# Training Neural Networks with Keras

### Goals: 
- Intro: train a neural network with `tensorflow` and the Keras layers

### Dataset:
- Digits: 10 class handwritten digits
- http://scikit-learn.org/stable/modules/generated/sklearn.datasets.load_digits.html#sklearn.datasets.load_digits

In [None]:
import matplotlib.pyplot as plt
import numpy as np
from sklearn.datasets import load_digits

digits = load_digits()

In [None]:
digits.images.shape

In [None]:
digits.data.shape

In [None]:
digits.target.shape

In [None]:
sample_index = 45
plt.figure(figsize=(3, 3))
plt.imshow(digits.images[sample_index], cmap=plt.cm.gray_r,
           interpolation='nearest')
plt.title("image label: %d" % digits.target[sample_index]);

## Train / Test Split

Let's keep some held-out data to be able to measure the generalization performance of our model.

In [None]:
from sklearn.model_selection import train_test_split


data = np.asarray(digits.data, dtype='float32')
target = np.asarray(digits.target, dtype='int32')

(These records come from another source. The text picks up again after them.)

-- ==== Sys2Proof/Machine/Pewter.lean ====
section
/-! DEFINITION. Pewter's own commands: restart, sensors, recorder pages and holds, the management transport, the Ethernet
port and its loopbacks (12). -/

namespace Sys2Proof.Machine
open Sys2Proof

/-! ### Restart (R315, R326) -/

/-- Pewter's processor restarts: clients and sessions end, the mailbox empties, and what its queue and its page buffers hold is
lost without a count (R315). -/
def State.restartPewter (s : State) (watchdog bootBad : Bool) : State :=
  let nums := s.mgt.queue.filterMap (fun q => match q with
    | .axle a => some a.num
    | _ => none)
  { s with
    sup := { s.sup with snapshot := false }
    mgt := { s.mgt with
      pw := .restarting, restartAt := s.now, restartWd := watchdog, bootBad := bootBad, recOk := false
      clients := [], sessions := [], queue := [], dropped := 0, evtBuf := [], axlBuf := [], snapNow := [], datagrams := [] }
    cmd := { s.cmd with
      mailbox := [], inbox := s.cmd.inbox.filter (fun p => decide (p.path ≠ .mailbox)) }
    wdus := s.wdus.map (fun w => { w with snips := w.snips.filter (fun x => !x.taken && !nums.contains x.num) }) }

/-- PEWTER_WATCHDOG (R315): the processor has not served its watchdog for 1 s. -/
def execPewterWatchdog (dt : Nat) (s : State) : Out :=
  (s.pass dt).when (s.pass dt).pewterOn (fun s =>
    let s := { s with mgt := { s.mgt with restarts := satInc s.mgt.restarts } }
    s.restartPewter true false)

/-- PEWTER_RESTART_COMPLETE (R315, R326): 0B02h after a watchdog restart, 0B22h where the boot ROM has refused the image. -/
def execPewterRestartComplete (dt : Nat) (s : State) : Out :=
  let s := s.pass dt
  s.when (!s.inReset && decide (s.mgt.pw = PwState.restarting)) (fun s =>
    let s := { s with mgt := { s.mgt with pw := .running, recOk := true } }
    if s.mgt.restartWd then s.mgtLog 1 0x0B02
    else if s.mgt.bootBad then s.mgtLog 4 0x0B22
    else s)

/-! ### Sensors (R316, R317) -/

/-- Warning level of a sensor, and its fault (Table 12-2). -/
def Sensor.level : Sensor → Int
  | .tCore => 110
  | .tMgt => 95
  | .tInlet => 75
  | .humidity => 95

def Sensor.code : Sensor → Nat
  | .humidity => 0x0B11
  | _ => 0x0B10

def Mgt.sensor (m : Mgt) : Sensor → SensorSt
  | .tCore => m.wCore
  | .tMgt => m.wMgt
  | .tInlet => m.wInlet
  | .humidity => m.wHum

def Mgt.setSensor (q : Sensor) (x : SensorSt) (m : Mgt) : Mgt :=
  match q with
  | .tCore => { m with wCore := x }
  | .tMgt => { m with wMgt := x }
  | .tInlet => { m with wInlet := x }
  | .humidity => { m with wHum := x }

/-- A reading enters the timers of its sensor: above the level since, and 5 units inside it since. -/
def SensorSt.take (level v : Int) (now : Nat) (x : SensorSt) : SensorSt :=
  { x with
    aboveSince := if level < v then some (x.aboveSince.getD now) else none
    belowSince := if v ≤ level - 5 then some (x.belowSince.getD now) else none }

X_train, X_test, y_train, y_test = train_test_split(
    data, target, test_size=0.15, random_state=37)

In [None]:
X_train.shape

In [None]:
X_test.shape

In [None]:
y_train.shape

In [None]:
y_test.shape

## Preprocessing of the Input Data


Make sure that all input variables are approximately on the same scale via input normalization:

In [None]:
from sklearn import preprocessing


# mean = 0 ; standard deviation = 1.0
scaler = preprocessing.StandardScaler()
X_train = scaler.fit_transform(X_train)
X_test = scaler.transform(X_test)

# print(scaler.mean_)
# print(scaler.scale_)

In [None]:
X_train.shape

In [None]:
X_train.mean(axis=0)

In [None]:
X_train.std(axis=0)

Let's display the one of the transformed sample (after feature standardization):

In [None]:
sample_index = 45
plt.figure(figsize=(3, 3))
plt.imshow(X_train[sample_index].reshape(8, 8),
           cmap=plt.cm.gray_r, interpolation='nearest')
plt.title("transformed sample\n(standardization)");

The scaler objects makes it possible to recover the original sample:

In [None]:
plt.figure(figsize=(3, 3))
plt.imshow(scaler.inverse_transform(X_train[sample_index:sample_index+1]).reshape(8, 8),
           cmap=plt.cm.gray_r, interpolation='nearest')
plt.title("original sample");

In [None]:
print(X_train.shape, y_train.shape)

In [None]:
print(X_test.shape, y_test.shape)

## Preprocessing of the Target Data


To train a first neural network we also need to turn the target variable into a vector "one-hot-encoding" representation. Here are the labels of the first samples in the training set encoded as integers:

In [None]:
y_train[:3]

Keras provides a utility function to convert integer-encoded categorical variables as one-hot encoded values:

In [None]:
from tensorflow.keras.utils import to_categorical

Y_train = to_categorical(y_train)
Y_train[:3]

In [None]:
Y_train.shape

## Feed Forward Neural Networks with Keras

Objectives of this section:

- Build and train a first feedforward network using `Keras`
    - https://www.tensorflow.org/guide/keras/overview
- Experiment with different optimizers, activations, size of layers, initializations

### A First Keras Model

We can now build an train a our first feed forward neural network using the high level API from keras:

- first we define the model by stacking layers with the right dimensions
- then we define a loss function and plug the SGD optimizer
- then we feed the model the training data for fixed number of epochs

In [None]:
from tensorflow.keras.models import Sequential
from tensorflow.keras.layers import Dense
from tensorflow.keras import optimizers

input_dim = X_train.shape[1]
hidden_dim = 100
output_dim = Y_train.shape[1]

model = Sequential()
model.add(Dense(hidden_dim, input_dim=input_dim, activation="tanh"))
model.add(Dense(output_dim, activation="softmax"))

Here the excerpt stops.